Ответ на заданный себе горький вопрос она получила, едва ступив на порог, услышав осторожный голос Уврара.

— Не забудьте: я буду ждать вас. Но, само собой разумеется, нет необходимости, чтобы дорогой Фортюнэ стало известно о нашем заговоре. Она очаровательна, но так ревнива!

Ревнива? Фортюнэ? Марианна едва не забыла о своем гневе и готова была расхохотаться прямо ему в лицо. Неужели этот ублюдок считал себя достаточно неотразимым, чтобы вызвать ревность у такой экзотической птички, как прекрасная креолка? Она ощутила непреодолимое желание бросить ему правду в глаза: именно сейчас «очаровательная, но ревнивая» предавалась неистовой страсти в объятиях красавца, бывшего ее подлинным возлюбленным. Только чтобы увидеть, как банкир на это прореагирует…

Но м-м Гамелен жила по своему хотению, и Марианна ни за что на свете не причинила бы ей ни малейшей неприятности. Впрочем, утешением было узнать, что она не ведала о мелкой подлости Уврара и условиях сделки, которую он предложил. И вдруг Марианна подверглась другому искушению: тотчас же пойти и сообщить о создавшейся ситуации, и она сделала бы это, будь Фортюнэ одна.

Но Марианне не хотелось ни встречаться с неистовым Фурнье, ни нарушать тет-а-тет влюбленных.

— Передайте мадам Гамелен, что я встречусь с ней завтра, — сказала она подбежавшему Жонасу.

— Мадемуазель Мавианна, но вы не можете уйти пвосто так! Подоздите немного, я велю залозить…

— Нет необходимости, Жонас. Вот и моя карета.

Действительно, сквозь застекленные двери вестибюля она увидела Гракха-Ганнибала, который после лихого разворота остановил лошадей у крыльца. Но пока Жонас заботливо укутывал ей плечи кашемировой шалью. Глаза ее расширились от изумления при виде выпрыгнувшего из кареты Аркадиуса.

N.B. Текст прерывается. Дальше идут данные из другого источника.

/-- COMMIT (R184, R181, R136, R140). INCOMPLETE: an item of the role's GEOMETRY is not taken, or page 0
lacks a half at a joint, or a page has exactly one half, or BASE lacks T1, T2 or T3. ORDER: at BASE the
seven speed thresholds or the three roughness thresholds do not rise strictly. A failed check opens
phase 1 again and keeps everything taken. At a joint role success establishes the context on page 0
with the tables filled, a page or entry never given absent, and enters SETTLING; at a CONSOLE it
enters LIVE with a zero aim. -/
def Obligations.CommitPutsTheSetupInUse : Prop :=
  ∀ (s : State) (a : SetupArgs) (now : Time), s.hearing → s.tooled a → s.node.state = .setup →
    let i := s.setup.items
    let joint := isJoint s.ident.role = true
    let whole : Prop :=
      (joint → i.g1.isSome ∧ i.g2.isSome ∧ i.g3.isSome ∧ i.g4.isSome ∧ i.g5.isSome
        ∧ i.pageA[(0 : PageNo)].isSome ∧ i.pageB[(0 : PageNo)].isSome)
      ∧ (s.ident.role = .console → i.c1.isSome ∧ i.c2.isSome)
      ∧ (∀ p : PageNo, i.pageA[p].isSome = i.pageB[p].isSome)
      ∧ (s.ident.role = .base → i.t1.isSome ∧ i.t2.isSome ∧ i.t3.isSome)
    let rising : Prop := s.ident.role = .base → ∀ x y z, i.t1 = some x → i.t2 = some y →
      i.t3 = some z → x.s1 < x.s2 ∧ x.s2 < x.s3 ∧ x.s3 < y.s4 ∧ y.s4 < y.s5 ∧ y.s5 < y.s6
        ∧ y.s6 < y.s7 ∧ z.r1 < z.r2 ∧ z.r2 < z.r3
    joint ∨ s.ident.role = .console →
    (¬ whole → exec (.commit a now) s = .next { s.heard now with
        setup := { s.setup with lastError := .incomplete, phase := 1 } })
    ∧ (whole → ¬ rising → exec (.commit a now) s = .next { s.heard now with
        setup := { s.setup with lastError := .order, phase := 1 } })
    ∧ (joint → whole → rising →
      ∃ t, exec (.commit a now) s = .next t
        ∧ t = { s.heard now with
            setup := { s.setup with lastError := .none, committed := true }
            node := { s.node with state := .settling, holdExit := 0 }
            ledPhase := 0
            gains := t.gains
            sensor := { s.sensor with bias := Axes.zero, run := none, settling := 0
                                      biasRough := false, biasNone := false }
            drive := driveOff s.drive
            vref := { s.vref with running := false } }
        ∧ t.gains.page = some 0 ∧ t.gains.regime = none ∧ t.gains.blend = 64
        ∧ t.gains.pending = none ∧ t.gains.fromGains = t.gains.pages[(0 : PageNo)].gains
        ∧ t.gains.toGains = t.gains.pages[(0 : PageNo)].gains
        ∧ (∀ p : PageNo, t.gains.pages[p].used = false ∧ t.gains.pages[p].strained = false
            ∧ t.gains.pages[p].withdrawn = false
            ∧ t.gains.pages[p].present = (i.pageA[p].isSome && i.pageB[p].isSome)
            ∧ ∀ x y, i.pageA[p] = some x → i.pageB[p] = some y →
                t.gains.pages[p].gains = { kp := x.kp, kd := x.kd, lr := x.lr, la := x.la
                                           alpha := y.alpha, rho := y.rho })
        ∧ ∀ (m : Fin 8) (j : Fin 4),
            let named : Option PageNo := i.dir[m].bind (fun d =>
              if j = 0 then d.d0 else if j = 1 then d.d1 else if j = 2 then d.d2 else d.d3)
            t.gains.entries[4 * m.val + j.val] =
              match named with
              | some n => { present := true, page := n, visited := false }
              | none => { present := false, page := 0, visited := false })
    ∧ (s.ident.role = .console → whole →
      exec (.commit a now) s = .next { s.heard now with
        setup := { s.setup with lastError := .none, committed := true }
        node := { s.node with state := .live, holdExit := 0 }
        ledPhase := 0
        drive := { s.drive with enable := false, brake := true, lastCommand := 0, home := none
                                park := none }
        console := { s.console with
          aim := Axes.zero, last := s.console.counters
          engageLevel := s.pins.engagePressed, parkLevel := s.pins.parkPressed } })

/-! ### Queries and arming -/

/-- QUERY_IDENTITY, QUERY_NODE (part 0), QUERY_LINK, QUERY_PEER_SUMMARY, QUERY_PEER, QUERY_SETUP and
QUERY_UNKNOWN_ITEM at every role (R185, R186, R192, R194, R196): the REPLY slot is armed with the
item's values, written out here, and status 0. A part an item has not, NODE part 1 at a CONSOLE, and
an unknown item are answered with status 1 and values 0, item and low part bits echoed. Nothing but
the link changes; what armSlot does to a slot is ArmingFollowsTheSlot, roleMap is
PartnersAndPartsAreSelected. -/
def Obligations.StationItemsAreAnswered : Prop :=
  ∀ (s : State) (a : QueryArgs) (now : Time), s.hearing → s.asked a →
    let h := s.heard now
    let zero : ReplyValues :=
      { v0 := 0, v1 := 0, v2 := 0, v3 := 0, v4 := 0, v5 := 0, v6 := 0, v7 := 0 }
    let answer (item : BitVec 5) (status : Bool) (v : ReplyValues) :
        Host.Outcome State Fault Refusal := .next { h with
      link := armSlot .reply (fun seq =>
        { body := .reply { item := item, status := status, part := a.part.extractLsb' 0 2, seq := seq
                           values := v }
          sampleTime := 0, effectTime := none }) h.link }
    let pair (hi lo : Nat) : Half := BitVec.ofNat 8 hi ++ BitVec.ofNat 8 lo
    let word (l : List Bool) : Nat := l.foldr (fun b n => b.toNat + 2 * n) 0
    let code (x : NodeState) : Nat := match x with
      | .setup => 0 | .settling => 1 | .idle => 2 | .homing => 3 | .parked => 4 | .engaged => 5
      | .hold => 6 | .parking => 7 | .fault => 8 | .live => 9
      | .selfcheck | .unassigned | .standby => 15
    let cause (x : Option Cause) : Nat := match x with
      | none => 0 | some .endStop => 1 | some .drive => 2 | some .moveTimeout => 3
      | some .homeFail => 4 | some .encoder => 5 | some .sensor => 6 | some .unstable => 7
      | some .roleClash => 8 | some .addressClash => 9
    let error (x : SetupError) : Nat := match x with
      | .none => 0 | .auth => 1 | .state => 2 | .role => 3 | .sequence => 4 | .range => 5
      | .incomplete => 6 | .order => 7
    let health (x : Health) : Nat := match x with
      | .clean => 0 | .noisy => 1 | .mute => 2
    let fresh (x : Option Fresh) : Nat := match x with
      | none => 0 | some .fresh => 1 | some .stale => 2 | some .lost => 3
    let holds (k : SlotKind) : Bool := slotAt s.link.slots k != .empty
    let current (e : PeerEntry) : Bool :=
      [e.report.map (·.fresh), e.vehicle.map (·.fresh), e.aim.map (·.fresh)].any
        (fun f => f == some .fresh || f == some .stale)
    let e (n : Fin 7) : PeerEntry := s.peers.entries[n]
    let own (n : Fin 7) : PeerEntry :=
      if s.ident.address.toNat = n.val then
        { report := none, vehicle := none, aim := none, missed := 0, role := none }
      else e n
    let nibble (x : Option (Fin 7)) : BitVec 4 := match x with
      | none => 15
      | some n => BitVec.ofNat 4 n.val
    let byte (x : Option (Fin 7)) : Nat := match x with
      | none => 255
      | some n => n.val
    let age {α : Type} (p : Option (PeerPart α)) : Half := match p with
      | none => 0
      | some p => BitVec.ofNat 16 (min 65535 ((now - p.capture).toInt + (p.age.toNat : Int)).toNat)
    let head {α : Type} (p : Option (PeerPart α)) : Half :=
      pair (fresh (p.map (·.fresh))) (match p with
        | none => 0
        | some p => p.lastSeq.toNat)
    let map (r : Role) : BitVec 4 := nibble (roleMap s.peers s.ident.role r)
    let joint := isJoint s.ident.role
    let i := s.setup.items
    (a.part = 0 →
      exec (.queryIdentity a now) s = answer 1 false
        { v0 := BitVec.ofNat 16 s.ident.address.toNat, v1 := BitVec.ofNat 16 (roleCode s.ident.role)
          v2 := s.ident.auth, v3 := BitVec.ofNat 16 s.ident.check.toNat
          v4 := if s.ident.valid then 1 else 0, v5 := if s.ident.testHigh then 1 else 0
          v6 := now.extractLsb' 16 16, v7 := now.extractLsb' 0 16 }
      ∧ exec (.queryNode a now) s = answer 2 false
        { v0 := pair (code s.node.state) (match s.node.record.enteredFrom with
            | none => 15
            | some x => code x)
          v1 := BitVec.ofNat 16 (word [joint && s.node.homed, s.node.latch,
            joint && s.drive.minTripped, joint && s.drive.maxTripped, joint && s.drive.driveFault])
          v2 := BitVec.ofNat 16 s.node.ignored
          v3 := pair (cause s.node.record.first) s.node.record.later
          v4 := s.node.record.causes
          v5 := s.node.record.firstUptime.extractLsb' 16 16
          v6 := s.node.record.firstUptime.extractLsb' 0 16
          v7 := if joint then BitVec.ofInt 16 s.drive.lastCommand else 0 }
      ∧ exec (.queryLink a now) s = answer 3 false
        { v0 := pair (64 * health h.link.health + word [holds .stop, holds .vehicle, holds .aim,
            holds .report, holds .command, holds .reply]) h.link.errors
          v1 := pair h.link.successRun h.link.receptionRun
          v2 := s.link.txOk, v3 := s.link.txError, v4 := s.link.rxOk + 1, v5 := s.link.rxError
          v6 := s.link.superseded, v7 := s.link.dropped }
      ∧ exec (.queryPeerSummary a now) s = answer 4 false { zero with
          v0 := BitVec.ofNat 16 (word [current (e 0), current (e 1), current (e 2), current (e 3),
            current (e 4), current (e 5), current (e 6)])
          v1 := map .base ++ map .boom ++ map .pan ++ map .tilt
          v2 := map .roll ++ nibble s.peers.partner ++ BitVec.ofNat 4 (match s.peers.partner with
            | none => 0
            | some n => fresh ((e n).report.map (·.fresh))) ++ 0#4
          v3 := pair (byte s.peers.selVehicle) (byte s.peers.selAim) }
      ∧ (∀ n : Fin 7, exec (.queryPeer n a now) s = answer (BitVec.ofNat 5 (5 + n.val)) false
        { v0 := head (own n).report, v1 := age (own n).report
          v2 := head (own n).vehicle, v3 := age (own n).vehicle
          v4 := head (own n).aim, v5 := age (own n).aim
          v6 := BitVec.ofNat 16 (own n).missed
          v7 := pair (match (own n).role with
                      | none => 255
                      | some r => r.toNat)
                     (match (own n).report with
                      | none => 255
                      | some p => p.content.state.toNat) })
      ∧ exec (.querySetup a now) s = answer 16 false { zero with
          v0 := pair s.setup.phase (error s.setup.lastError)
          v1 := BitVec.ofNat 16 s.setup.authFailures
          v2 := if s.setup.committed then 1 else 0
          v3 := BitVec.ofNat 16 (word [i.g1.isSome, i.g2.isSome, i.g3.isSome, i.g4.isSome,
            i.g5.isSome, i.c1.isSome, i.c2.isSome, false, i.t1.isSome, i.t2.isSome, i.t3.isSome])
          v4 := BitVec.ofNat 16 (word [i.pageA[0].isSome, i.pageB[0].isSome, i.pageA[1].isSome,
            i.pageB[1].isSome, i.pageA[2].isSome, i.pageB[2].isSome, i.pageA[3].isSome,
            i.pageB[3].isSome, i.pageA[4].isSome, i.pageB[4].isSome, i.pageA[5].isSome,
            i.pageB[5].isSome, i.pageA[6].isSome, i.pageB[6].isSome, i.pageA[7].isSome,
            i.pageB[7].isSome])
          v5 := BitVec.ofNat 16 (word [i.dir[0].isSome, i.dir[1].isSome, i.dir[2].isSome,
            i.dir[3].isSome, i.dir[4].isSome, i.dir[5].isSome, i.dir[6].isSome, i.dir[7].isSome]) })
    ∧ (a.part ≠ 0 →
      exec (.queryIdentity a now) s = answer 1 true zero
      ∧ exec (.queryLink a now) s = answer 3 true zero
      ∧ exec (.queryPeerSummary a now) s = answer 4 true zero
      ∧ (∀ n : Fin 7, exec (.queryPeer n a now) s
          = answer (BitVec.ofNat 5 (5 + n.val)) true zero)
      ∧ exec (.querySetup a now) s = answer 16 true zero)
    ∧ (2 ≤ a.part.toNat ∨ (a.part = 1 ∧ joint = false) →
        exec (.queryNode a now) s = answer 2 true zero)
    ∧ (∀ item : BitVec 5, item = 0 ∨ 16 < item.toNat →
        exec (.queryUnknownItem item a now) s = answer item true zero)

Оборванные лацканы и фалды черного фрака, свисавшие с шеи остатки кружев рубашки, продавленная шелковая шляпа, подбитый глаз и многочисленные царапины, покрывавшие лицо виконта де Жоливаля, свидетельствовали о славной битве, которую ему пришлось вынести, в то время как гордо восседавший на своем сиденье Гракх, без шляпы, взъерошенный, с пылающими щеками и сверкающими глазами, все еще потрясал кнутом, словно Юпитер молниями.

— Господи! — вздохнула Марианна. — Наконец-то!

Но откуда вы взялись?

— Из толпы, где вы нас оставили! — пробурчал Жоливаль. — Конечно, вы выглядите гораздо свежей, чем мы, но насколько я помню, у вас при выезде было розовое платье?

— Оно тоже попало в свалку. Однако, мой друг, садитесь, надо возвращаться. Вам срочно необходима ванна и прочий уход. Домой, Гракх, и как можно быстрей!

— Если вы хотите, чтобы я скакал во весь опор, надо миновать стену Откупщиков и объехать пол-Парижа.

— Делай как хочешь, только доставь нас домой и избавь от встреч с толпой.

В то время как экипаж выезжал за ограду особняка, Аркадиус снова стал промокать глаз носовым платком.

— Итак, — спросил он, — вы что-нибудь добыли?

— Мадам Гамелен сразу предложила десять тысяч.

— Очень приятно, но этого недостаточно. А вы не пытались поговорить с Увраром, как я вам советовал?

Марианна прикусила губу и нахмурилась, вспомнив, что из этого вышло.

— Да, Фортюнэ устроила мне встречу с ним… Но мы не пришли к соглашению. Он… он слишком дорогой для меня, Аркадиус!

Наступило короткое молчание, использованное Жоливалем, чтобы взвесить эти несколько слов, открыть подлинный смысл которых не составило для него большого труда.

— Так! — сказал он только. — А… мадам Гамелен осведомлена о предложенных условиях сделки?

— Нет. И совсем не обязательно, чтобы она узнала.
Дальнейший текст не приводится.